#### YOUR ASSIGNMENT
Copy each line of the records below that mentions the word "List".

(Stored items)
================================
-- ==== Sys2Proof/Machine/Blk.lean ====
section
/-!
DEFINITION. The block coder of a pipe (chapter 11): frame selection, frame stores and drops, the rate model, coded units, changes
at frame boundaries, and the decoder. What a codec makes of a frame's samples is not the spec's: a command carries it.
-/
namespace Sys2Proof.Machine

/-- Stream `s` of context `c` of pipe `p`. -/
def Dev.bs (d : Dev) (p c s : Nat) : BlkStream := Tab.get {} (d.pipe p).blk (4 * c + s)

/-- The device with a stream replaced. -/
def Dev.putBs (d : Dev) (p c s : Nat) (x : BlkStream) : Dev := d.updPipe p fun st => { st with blk := Tab.set {} st.blk (4 * c + s) x }

/-! ### Formats (R367) -/

/-- The codec of a format: 0 AV1, 1 HEVC, 2 AVC, 3 VVC, 4 JPEG XS. -/
def fmtCodec (f : Nat) : Nat := if f ≤ 11 then 0 else if f ≤ 22 then 1 else if f ≤ 29 then 2 else if f ≤ 34 then 3 else 4

/-- The sample depth of a format. -/
def fmtBits (f : Nat) : Nat :=
  if f = 39 then 12
  else if f ≤ 3 ∨ f = 10 ∨ (12 ≤ f ∧ f ≤ 14) ∨ (23 ≤ f ∧ f ≤ 27) then 8 else 10

/-- The chroma of a format: 0 4:2:0, 1 4:2:2, 2 4:4:4. -/
def fmtChroma (f : Nat) : Nat :=
  if f = 10 ∨ f = 11 ∨ f = 39 then 2 else if f = 21 ∨ f = 22 ∨ f = 29 ∨ (35 ≤ f ∧ f ≤ 38) then 1 else 0

/-- The profile of a format. -/
def fmtProfile (f : Nat) : String :=
  if f ≤ 9 then "Main" else if f ≤ 11 then "High" else if f ≤ 14 then "Main" else if f ≤ 20 then "Main 10"
  else if f ≤ 22 then "Main 4:2:2 10" else if f ≤ 27 then "High" else if f = 28 then "High 10" else if f = 29 then "High 4:2:2"
  else if f ≤ 34 then "Main 10" else if f ≤ 38 then "Main 422.10" else "High 444.12"

/-- The levels of the formats F00 to F39. -/
def fmtLevels : List String :=
  ["3.1", "4.0", "4.1", "5.1", "5.1", "5.1", "5.1", "6.1", "6.1", "6.1"] ++
  ["5.1", "5.1", "3.1", "4.1", "5.1", "5.1", "5.1", "5.1", "6.1", "6.1"] ++
  ["6.1", "5.1", "5.1", "3.1", "4.0", "4.2", "5.1", "5.2", "5.2", "5.2"] ++
  ["4.1", "5.1", "5.1", "5.1", "6.1", "4k-2", "4k-2", "8k-2", "8k-2", "4k-2"]

/-- The level of a format. -/
def fmtLevel (f : Nat) : String := fmtLevels.getD f ""

/-- The transfer of a format: 0 BT.709, 1 PQ, 2 HLG. -/
def fmtTransfer (f : Nat) : Nat :=
  if [5, 8, 11, 16, 19, 32, 34, 39].contains f then 1 else if [6, 9, 17, 20, 22, 28, 33, 36, 38].contains f then 2 else 0

/-- The ITU-T H.273 code points of a transfer (R368): colour primaries, transfer characteristics, matrix coefficients. -/
def h273 (t : Nat) : Nat × Nat × Nat := match t with | 0 => (1, 1, 1) | 1 => (9, 16, 9) | _ => (9, 18, 9)

/-- The sequence-level headers of a format for a picture size: its row of R367, and its colour as narrow range with chroma sample location
type 0 (R368). A JPEG XS codestream carries none. -/
def fmtHeader (f w h : Nat) : List Byte :=
  if fmtCodec f = 4 then []
  else
    let c := h273 (fmtTransfer f)
    Config.seqHeader (fmtProfile f) (fmtLevel f) [fmtCodec f, fmtBits f, fmtChroma f, c.1, c.2.1, c.2.2, 1, 0, w, h]

/-! ### A stream's configuration (R369, R382) -/

/-- The registers of a stream's configuration, those of its context first. -/
def bsRegs : List RegId :=
  [.BLK_CTXCFG, .BLK_CTXRATE, .BLK_SCFG, .BLK_SSIZE, .BLK_STILE, .BLK_SGOP, .BLK_SPORT, .BLK_RCT, .BLK_RCM, .BLK_RCQ, .BLK_RCB]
================================
#### TASK RESPONSE
def fmtLevels : List String :=
def fmtHeader (f w h : Nat) : List Byte :=
def bsRegs : List RegId :=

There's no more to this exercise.